Try it: Begin with the first line of the entries below. Copy each line exactly, stopping after the one that contains "open Sys2Proof".
[Start of Attachment]
-- ==== Sys2Proof/Machine/RegMapD.lean ====
section
/-!
DEFINITION. The register tables of the gateway (Table 11-10, spec/11_gateway_engine.md), of the cipher engine and
MACsec (Tables 13-7 to 13-10), of keys and lifecycle (Tables 14-12 and 14-13), of the twin pair (Tables 15-9, 15-10
and 15-13), of fault handling (Tables 16-11 to 16-15) and of image update (Table 18-12).
-/
namespace Sys2Proof.Machine
open Sys2Proof

/-- Table 1-2: the port group of a logical port. -/
def portGroup (port : Nat) : Nat :=
  if port < 8 then port
  else if port < 32 then (port - 8) / 3
  else if port < 48 then 8 + (port - 32) / 2
  else 8 + (port - 48)

/-- Table 11-10. -/
def regsGwe : Nat → List RegDef
  | 0 =>
    [{ off := 0x040, ty := .rws, reset := 1, mask := 3 },
     { off := 0x044, ty := .ro, mask := 0, n := 2 },
     { off := 0x04C, ty := .rw, reset := 0x300, mask := 0x7FF }]
    ++ pair64 0x050 .rw 0 0 0xFFFFFFFF 0xFFFF 1 8
  | 1 =>
    [{ off := 0x040, ty := .rw, mask := 0x1F00FFFF,
       ok := fun v => 0x10 ≤ bits v 24 5 ∧ bits v 24 5 ≤ 0x16 },
     { off := 0x044, ty := .wo, mask := 3, ok := fun v => bits v 0 2 ≠ 0 },
     { off := 0x048, ty := .ro, mask := 0 },
     { off := 0x060, ty := .rw, n := 8 }]
  | 2 =>
    [{ off := 0x040, ty := .rw, mask := 0xFFF },
     { off := 0x044, ty := .ro, mask := 0, n := 4 },
     { off := 0x080, ty := .ro, mask := 0, n := 16 }]
  | _ => counters64 0x100 20

/-- Tables 13-7 and 13-8. -/
def regsCe : Nat → List RegDef
  | 0 =>
    [{ off := 0x040, ty := .rws, reset := 0x64, mask := 0xFFFF, ok := fun v => 10 ≤ v ∧ v ≤ 10000 },
     { off := 0x044, ty := .ro, mask := 0 },
     { off := 0x048, ty := .ro, reset := 0x32103210, mask := 0 },
     { off := 0x04C, ty := .ro, mask := 0 },
     { off := 0x050, ty := .rws, mask := 0x7FFFFFFF },
     { off := 0x054, ty := .rws, mask := 0x03FF03FF, ok := fun v => bits v 16 10 ≤ 512 },
     { off := 0x058, ty := .ro, mask := 0 }]
  | 1 => regsRing 0x040 1 false ++ regsRing 0x060 1 true
  | 2 => regsRing 0x040 1 false ++ regsRing 0x060 1 true
  | _ => counters64 0x100 10

/-- Tables 13-9 and 13-10, page of port `n`. -/
def regsMsc (n : Nat) : List RegDef :=
  [{ off := 0x040, ty := .rws, reset := 0x1C8, mask := 0x3FF, ok := fun v => bits v 4 2 ≠ 3 },
   { off := 0x044, ty := .rws },
   { off := 0x048, ty := .rws },
   { off := 0x054, ty := .rw, mask := 1 },
   { off := 0x060, ty := .ro, mask := 0, reset := 256 * (portGroup n % 8 / 2) },
   { off := 0x064, ty := .rws, reset := 0x1000, mask := 0x03FFFF01 },
   { off := 0x068, ty := .rws, n := 4 },
   { off := 0x080, ty := .rw, mask := 0x3FFF, n := 2, stride := 0x20 },
   { off := 0x094, ty := .rw, n := 2, stride := 0x20 },
   { off := 0x098, ty := .rw, n := 2, stride := 0x20 },
   { off := 0x09C, ty := .rw, n := 2, stride := 0x20 },
   { off := 0x0C0, ty := .rw, n := 2 },
   { off := 0x108, ty := .rw, mask := 1, n := 4, stride := 0x60 }]
  ++ pair64 0x04C .rw 0 0 0xFFFFFFFF 0xFFFFFFFF 1 8
  ++ pair64 0x058 .rws 0xC0000000 0 0xFFFFFFFF 0xFFFFFFFF 1 8
  ++ pair64 0x084 .ro 0 0 0 0 2 0x20
  ++ pair64 0x08C .ro 0xFFFFFFFF 0xFFFFFFFF 0 0 2 0x20
  ++ pair64 0x100 .rw 0 0 0xFFFFFFFF 0xFFFFFFFF 4 0x60
  ++ (List.range 4).flatMap (fun c =>
    [{ off := 0x120 + 0x60 * c, ty := .rw, mask := 0x3FFF, n := 2, stride := 0x20 },
     { off := 0x12C + 0x60 * c, ty := .rw, n := 2, stride := 0x20 },
     { off := 0x130 + 0x60 * c, ty := .rw, n := 2, stride := 0x20 },
     { off := 0x134 + 0x60 * c, ty := .rw, n := 2, stride := 0x20 },
     { off := 0x138 + 0x60 * c, ty := .rw, n := 2, stride := 0x20 }]
    ++ pair64 (0x124 + 0x60 * c) .rw 0 0 0xFFFFFFFF 0xFFFFFFFF 2 0x20)
  ++ counters64 0x300 16

/-- Table 14-12. -/
def regsKey : Nat → List RegDef
  | 0 =>
    [{ off := 0x040, ty := .ro, mask := 0 },
     { off := 0x044, ty := .rw, mask := 0x3FF },
     { off := 0x048, ty := .ro, mask := 0, n := 3 },
     { off := 0x05C, ty := .ro, mask := 0, n := 2 },
     { off := 0x064, ty := .rw, reset := 0x4B0, mask := 0x3FFF },
     { off := 0x068, ty := .ro, mask := 0 }]
    ++ pair64 0x054 .ro 0 0 0 0 1 8
  | 1 => [{ off := 0x040, ty := .ro, mask := 0, n := 32 }] ++ counters64 0x100 6
  | 2 => [{ off := 0x040, ty := .ro, mask := 0, n := 20 }]
  | _ => [{ off := 0x040, ty := .ro, mask := 0 }, { off := 0x800, ty := .ro, mask := 0, n := 512 }]

/-- Table 14-13. -/
def regsLc : List RegDef :=
  [{ off := 0x040, ty := .ro, mask := 0 },
   { off := 0x044, ty := .rw, reset := 0x64, mask := 0xFFFF, ok := fun v => 10 ≤ v ∧ v ≤ 1000 },
   { off := 0x048, ty := .ro, mask := 0, n := 2 },
   { off := 0x050, ty := .rw, mask := 0x1FC, ok := fun v => bits v 2 7 ≤ 83 },
   { off := 0x054, ty := .ro, mask := 0 }]

/-- Tables 15-9 and 15-10. -/
def regsTwn : List RegDef :=
  [{ off := 0x040, ty := .rws, reset := 0x03E80A23, mask := 0xFFFFFF3F,
     ok := fun v => 2 ≤ bits v 0 4 ∧ bits v 0 4 ≤ 8 ∧ 1 ≤ bits v 8 8 ∧ 100 ≤ bits v 16 16 },
   { off := 0x044, ty := .ro, mask := 0, n := 3 },
   { off := 0x050, ty := .wo, mask := 1 },
   { off := 0x05C, ty := .ro, mask := 0 },
   { off := 0x068, ty := .rws, reset := 0x00648000, mask := 0xFFFF83FF },
   { off := 0x06C, ty := .rws, reset := 0xFF },
   { off := 0x070, ty := .rws, mask := 0xFFFF },
   { off := 0x080, ty := .rws, n := 4 },
   { off := 0x090, ty := .rw, mask := 0x3FF },
   { off := 0x0A0, ty := .ro, mask := 0, n := 8 }]
  ++ pair64 0x054 .ro 0 0 0 0 1 8 ++ pair64 0x060 .ro 0 0 0 0 1 8
  ++ pair64 0x074 .rws 1 0x300 0xFFFFFFFF 0xFFFF 1 8
  ++ counters64 0x100 16

/-- Table 15-13 and the lane registers of R567. -/
def regsSl : List RegDef :=
  [{ off := 0x040, ty := .rws, reset := 0x000A0043, mask := 0xFFFFFFF3,
     ok := fun v => bits v 0 2 ≠ 0 ∧ bits v 4 12 ≤ 1000 },
   { off := 0x044, ty := .ro, mask := 0 }]
  ++ counters64 0x100 7 ++ regsLane 0x3C0 ++ regsLane 0x5C0

/-- Tables 16-11 and 16-12. -/
def regsLsp : List RegDef :=
  [{ off := 0x040, ty := .rws, reset := 0x404, mask := 0xF07, ok := fun v => 1 ≤ bits v 8 4 ∧ bits v 8 4 ≤ 8 },
   { off := 0x044, ty := .ro, reset := 3, mask := 0 },
   { off := 0x048, ty := .ro, mask := 0 },
   { off := 0x04C, ty := .rw, mask := 0x800000F7,
     ok := fun v => bit v 31 = false ∨ (bits v 1 2 ≠ 0 ∧ (bits v 1 2 = 2 → 1 ≤ bits v 4 4)) },
   { off := 0x050, ty := .ro, mask := 0, n := 2 }]
  ++ counters64 0x100 10

/-- Table 16-13. -/
def regsMem : List RegDef :=
  [{ off := 0x040, ty := .rws, reset := 0xFFF, mask := 0xFFF },
   { off := 0x044, ty := .ro, mask := 0, n := 3 },
   { off := 0x050, ty := .rw, mask := 0x8001FFFF, ok := fun v => bit v 31 = false ∨ bits v 0 4 < 0xA },
   { off := 0x054, ty := .rw },
   { off := 0x060, ty := .ro, mask := 0, n := 32 }]
  ++ (List.range 12).flatMap (fun r => counters64 (0x100 + 0x20 * r) 4)

/-- Tables 16-14 and 16-15. -/
def regsFlt : List RegDef :=
  [{ off := 0x040, ty := .rw, reset := 0x3E8, mask := 0xFFFF, ok := fun v => 10 ≤ v },
   { off := 0x04C, ty := .ro, mask := 0, n := 2 },
   { off := 0x054, ty := .rw, mask := 0xFF },
   { off := 0x058, ty := .rw, ok := fun v => bits v 0 16 ≤ bits v 16 16 },
   { off := 0x05C, ty := .rw, mask := 0x800007FF },
   { off := 0x060, ty := .rw, mask := 0xFFFFF },
   { off := 0x064, ty := .rw, mask := 0x3FF },
   { off := 0x068, ty := .ro, mask := 0 },
   { off := 0x07C, ty := .ro, mask := 0, n := 2 },
   { off := 0x084, ty := .rw },
   { off := 0x0C0, ty := .ro, mask := 0, n := 16 },
   { off := 0x100, ty := .wo, mask := 0x83FFFFFF }]
  ++ [{ off := 0x044, ty := .rw, reset := 0xFFFFFFFF, n := 2 }]
  ++ pair64 0x06C .ro 0 0 0 0 1 8 ++ pair64 0x074 .ro 0 0 0 0 1 8
  ++ counters64 0x200 7

/-- Tables 18-12 and 18-14. -/
def regsUpd : List RegDef :=
  [{ off := 0x040, ty := .rws, reset := 0x00010078, mask := 0x3FFFF,
     ok := fun v => 10 ≤ bits v 0 16 ∧ bits v 0 16 ≤ 3600 },
   { off := 0x044, ty := .ro, mask := 0, n := 6 },
   { off := 0x05C, ty := .ro, reset := 2, mask := 0 },
   { off := 0x060, ty := .wo, mask := 0xFF,
     ok := fun v => bit v 0 = false ∨ (bits v 2 2 ≠ 0 ∧ bits v 4 4 ≤ 5) },
   { off := 0x064, ty := .ro, mask := 0 },
   { off := 0x0C0, ty := .rws, mask := 0xFFFF007F, n := 4, stride := 0x20, ok := fun v => bits v 1 6 ≤ 47 },
   { off := 0x0CC, ty := .rws, n := 4, stride := 0x20 },
   { off := 0x0D0, ty := .rws, n := 4, stride := 0x20 },
   { off := 0x0D4, ty := .rws, n := 4, stride := 0x20 },
   { off := 0x0D8, ty := .rws, n := 4, stride := 0x20 },
   { off := 0x0DC, ty := .rws, mask := 0x3FF, n := 4, stride := 0x20 }]
  ++ pair64 0x0C4 .rws 0 0 0xFFFFFFFF 0xFFFF 4 0x20
  ++ regsRing 0x080 1 false ++ counters64 0x200 9

end Sys2Proof.Machine
end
[End of Attachment]
Worked solution:
-- ==== Sys2Proof/Machine/RegMapD.lean ====
section
/-!
DEFINITION. The register tables of the gateway (Table 11-10, spec/11_gateway_engine.md), of the cipher engine and
MACsec (Tables 13-7 to 13-10), of keys and lifecycle (Tables 14-12 and 14-13), of the twin pair (Tables 15-9, 15-10
and 15-13), of fault handling (Tables 16-11 to 16-15) and of image update (Table 18-12).
-/
namespace Sys2Proof.Machine
open Sys2Proof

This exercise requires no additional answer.